Un Should Change - Or Us Should Quit
The United Nations is the tooth fairy of American politics: Few adults believe in it, but it's generally regarded as a harmless story to amuse the children. Since 9/11, however, the U.N. has ceased to be harmless, and the Democratic presidential candidates' enthusiasm for it has ceased to be amusing. The United Nations has emerged at best as irrelevant to the terrorist threat that most concerns us, and at worst as an obstacle to our winning the war on terrorism. It must be reformed. And if it cannot be reformed, the United States should give serious consideration to withdrawal.
The U.N. has become an obstacle to our national security because it purports to set legal limits on the United States' ability to defend itself. If these limits ever made sense at all, they do not make sense now.
Yet the U.N.'s assertion of them forces presidents and policymakers into a horrible dilemma. If we obey the U.N.'s rules, we compromise our national security. If we defy them, we expose ourselves to accusations of hypocrisy and lawlessness.
According to the U.N. Charter, nations are permitted to use military force only in two situations. Article 51 of the charter recognizes an "inherent" right to self-defense against attack.
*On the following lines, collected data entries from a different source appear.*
-- ==== Sys2Proof/Machine/Core.lean ====
section
/-! DEFINITION. The part as the host runs it. -/

def Sys2Proof.core : Host.Core :=
  { State := Sys2Proof.Machine.State, Fault := Sys2Proof.Machine.Fault, Refusal := Sys2Proof.Machine.Refusal,
    step := Sys2Proof.Machine.step, reset := Sys2Proof.Machine.State.reset }
end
In all other cases where a nation feels threatened, it is supposed to go to the U.N. Security Council to seek authorization before it takes military action -- even action that might forestall an attack.
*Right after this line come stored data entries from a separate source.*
/-- STALE_TIMER_EXPIRY taken at a Tracker awaiting no answer: the first sends a stale UPDATE with the values last sent,
the second sends RELEASE with the reason STALE and stands down; a timer that has not reached its expiry does nothing. An
expiry that was deferred is taken as those are if the timer has not been stopped or restarted since, and otherwise it is
discarded; in OFF, QUIET, ATTACK, BLEED and MUTED it is ignored. That each running of the timer has a number, by which the
two are told apart, is the model's own (assumption log 20). -/
def Obligations.StaleGuardWarnsThenReleases : Prop :=
  (∀ (s : State) (k : Str) (t : Tracker) (run : Nat),
    (run ≠ t.staleRun ∨ t.staleTimer ≠ .taken ∨ ¬ (t.state = .forming ∨ t.state = .tracking) →
        s.takeInput k (.staleExpiry run) t = { tracker := t, flush := false })
      ∧ ∀ (h : Nat) (sent : LastSent), run = t.staleRun → t.staleTimer = .taken →
        t.state = .forming ∨ t.state = .tracking → t.live = some h → t.lastSent = some sent →
        (t.staleExpiries = 0 →
            s.takeInput k (.staleExpiry run) t =
              { tracker :=
                  { t with
                    staleExpiries := 1
                    staleTimer := .running (s.settings.stale * 5)
                    staleRun := t.staleRun + 1
                    awaited := some
                      { request := .update
                          { handle := h, note := sent.note, bend := sent.bend, level := sent.level, stale := true
                            saturated := sent.saturated }
                        counted := none
                        answer := none } }
                flush := false })
          ∧ (t.staleExpiries ≠ 0 →
            s.takeInput k (.staleExpiry run) t =
              { tracker :=
                  { t with
                    state := if (s.frontEnds[k]).gate = .opened then .muted else .quiet
                    live := none, lastSent := none, committed := none, firstPair := none, held := none
                    staleTimer := .stopped, staleExpiries := 0
                    predecessor := if (s.frontEnds[k]).gate = .opened then t.predecessor else none
                    awaited := some { request := .release h .stale, counted := none, answer := none } }
                flush := true }))
    ∧ ∀ (s : State) (k : Str), s.inReset = false →
    let t := s.trackers[k]
    (t.staleTimer ≠ .running 0 → exec (.staleTimerExpiry k) s = .next s)
      ∧ (∀ (h : Nat) (sent : LastSent), t.staleTimer = .running 0 → t.awaited = none →
          t.state = .forming ∨ t.state = .tracking → t.live = some h → t.lastSent = some sent →
          (t.staleExpiries = 0 →
              exec (.staleTimerExpiry k) s = .next
                { s with
                  trackers := s.trackers.set k
                    { t with
                      staleExpiries := 1
                      staleTimer := .running (s.settings.stale * 5)
                      staleRun := t.staleRun + 1
                      awaited := some
                        { request := .update
                            { handle := h, note := sent.note, bend := sent.bend, level := sent.level, stale := true
                              saturated := sent.saturated }
                          counted := none
                          answer := none } } })
            ∧ (t.staleExpiries ≠ 0 →
              let u := { t with awaited := some { request := .release h .stale, counted := none, answer := none } }
              exec (.staleTimerExpiry k) s = .next
                { s with
                  trackers := s.trackers.set k
                    { u with
                      state := if (s.frontEnds[k]).gate = .opened then .muted else .quiet
                      live := none, lastSent := none, committed := none, firstPair := none, held := none
                      staleTimer := .stopped, staleExpiries := 0
                      predecessor := if (s.frontEnds[k]).gate = .opened then u.predecessor else none }
                  frontEnds := s.frontEnds.set k { s.frontEnds[k] with queue := [] } }))

/-- A forced-release message, an enable and a disable at a Tracker awaiting no answer. -/
def Obligations.ForcedReleaseEnableAndDisable : Prop :=
  ∀ (s : State) (k : Str), s.inReset = false → (s.trackers[k]).awaited = none →
    let after (u : Tracker) : State := { s with trackers := s.trackers.set k u }
    let emptied (u : Tracker) : State :=
      { s with
        trackers := s.trackers.set k u
        frontEnds := s.frontEnds.set k { s.frontEnds[k] with queue := [] } }
    let rested (u : Tracker) (state : ChannelState) (predecessor : Option Nat) : Tracker :=
      { u with
        state := state, live := none, lastSent := none, committed := none, firstPair := none, held := none
        staleTimer := .stopped, staleExpiries := 0, predecessor := predecessor }
    let isOpen : Prop := (s.frontEnds[k]).gate = .opened
    (∀ (h : Nat) (rest : List Nat), (s.trackers[k]).forced = h :: rest →
        let t := { s.trackers[k] with forced := rest }
        ((t.state = .forming ∨ t.state = .tracking) ∧ t.live = some h →
            exec (.forcedReleaseMessage k) s = .next (emptied
              (rested t (if isOpen then .muted else .quiet) (if isOpen then t.predecessor else none))))
          ∧ (¬ ((t.state = .forming ∨ t.state = .tracking) ∧ t.live = some h) →
            exec (.forcedReleaseMessage k) s = .next (after t)))
      ∧ (∀ rest : List Bool, (s.trackers[k]).enables = true :: rest →
        let t := { s.trackers[k] with enables := rest }
        (t.state = .off → exec (.trackerEnable k) s = .next (emptied (rested t .quiet none)))
          ∧ (t.state ≠ .off → exec (.trackerEnable k) s = .next (after t)))
      ∧ (∀ rest : List Bool, (s.trackers[k]).enables = false :: rest →
        let t := { s.trackers[k] with enables := rest }
        (t.state = .off → exec (.trackerDisable k) s = .next (after t))
          ∧ (t.state ≠ .off → t.live = none → exec (.trackerDisable k) s = .next (emptied (rested t .off none)))
          ∧ (∀ h, t.state ≠ .off → t.live = some h →
            exec (.trackerDisable k) s = .next (emptied (rested
              { t with awaited := some { request := .release h .disabled, counted := none, answer := none } }
              .off none))))

/-! ## Note Table: requests of the Trackers -/

/-- The first handle at or after the counter that no occupied record holds, stepping from 255 to 1, is the one given; the
counter then stands just past it, and freeing a record does not move it. The zone of a new record is the lowest-numbered
one whose string mask includes the string and whose base and limit notes enclose the note. -/
def Obligations.HandleAndZoneOfANewRecord : Prop :=
  (∀ t : NoteTable, t.wf →
    let trial (n : Nat) : Nat := (t.nextHandle - 1 + n) % 255 + 1
    (∃ n : Nat, n ≤ 16 ∧ t.nextGiven = trial n ∧ ∀ m : Nat, m < n → trial m ∈ t.handles)
      ∧ t.nextGiven ∉ t.handles ∧ 1 ≤ t.nextGiven ∧ t.nextGiven ≤ 255
      ∧ (∀ r : Record, (t.add r).nextHandle = if r.image.handle = 255 then 1 else r.image.handle + 1)
      ∧ ∀ h : Nat, (t.free h).nextHandle = t.nextHandle)
    ∧ (∀ (c : Settings) (k : Str) (note : Nat),
    let fits (z : Fin 4) : Prop :=
      maskHas (c.zones[z]).strings k = true ∧ (c.zones[z]).base ≤ note ∧ note ≤ (c.zones[z]).limit
    (∀ z : Fin 4, c.zoneOf k note = some z ↔ fits z ∧ ∀ y : Fin 4, y < z → ¬ fits y)
      ∧ (c.zoneOf k note = none ↔ ∀ z : Fin 4, ¬ fits z))

/-- The victim of an eviction: RELEASED and not the old record of the SUCCEED; unheld if any such record is unheld; and
the first of its kind in the recency list. A full table with at most eight live records has one. -/
def Obligations.EvictionTakesTheLeastRecentlyUsed : Prop :=
  ∀ (t : NoteTable) (keep : Option Nat), t.wf →
    (∀ v : Nat, t.victim keep = some v →
        ∃ r ∈ t.records, r.image.handle = v ∧ r.image.state = .released ∧ keep ≠ some v
          ∧ (r.image.hold = true →
              ∀ q ∈ t.records, q.image.state = .released → keep ≠ some q.image.handle → q.image.hold = true)
          ∧ ∀ q ∈ t.records, q.image.state = .released → keep ≠ some q.image.handle → q.image.hold = r.image.hold →
              t.recency.idxOf v ≤ t.recency.idxOf q.image.handle)
      ∧ (t.records.length = 16 → (t.records.filter fun r => decide (r.image.state ≠ .released)).length ≤ 8 →
          (t.victim keep).isSome)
The trouble is that the U.N. defines aggression in outdated ways. For the U.N., "aggression" means invasion across national borders. Send Nazi shock troops into Poland -- that's aggression. Give sanctuary to thousands of anti-American murderers, as the Taliban did in Afghanistan, that's not aggression.
In other words, if the United States had sent troops into Afghanistan to shut the camps down, we might well have been branded the aggressor. But if the U.S. had asked the Security Council for a mandate to destroy Al Qaeda's terrorist bases, could the French, Russians and Chinese have been expected to approve? Even after 9/11, there would still have been plenty of people ready to argue that however much they deplored what Al Qaeda had done, Afghanistan -- a sovereign state and United Nations member -- was not an Article 51 "aggressor."
In other words, under U.N. rules, the U.S. is obliged to let terrorists strike first before retaliating -- and might even be prohibited from striking second. In an age when shadowy radical movements around the globe are seeking weapons that could kill hundreds of thousands of people, these rules are clearly out of date. We need new rules recognizing that harboring terrorists is just as much an act of aggression as an invasion and that those who are targeted by terrorists have an inherent right to defend themselves, preemptively if necessary.
Of course, it won't be easy to persuade the U.N. to adopt these changes. Many members -- including some of our traditional allies -- seem much more interested in constraining the United States than they are in defeating terrorism -- at least terrorism that is aimed at us.
The U.N. member states know that the U.S. will in the end do whatever it has to do, regardless of what the U.N. says. But they also know that the United States pays a price for disregarding the U.N. The French in particular benefit from pushing the United States to break the U.N.'s rules: Under French President Jacques Chirac, they are trying to fashion the European Union as a counterweight to the United States, and the image of the U.S. as an outlaw power helps their cause.
In a little more than a decade, our world has been transformed, first by the fall of the Soviet Union and then the events of 9/11. Everything has changed -- except for the U.N. It remains an invention of a vanished era, designed to solve vanished problems. It must evolve or it will slide from irrelevance to oblivion. If the U.N. is not part of the anti-terror fight, the United States should not be part of the U.N.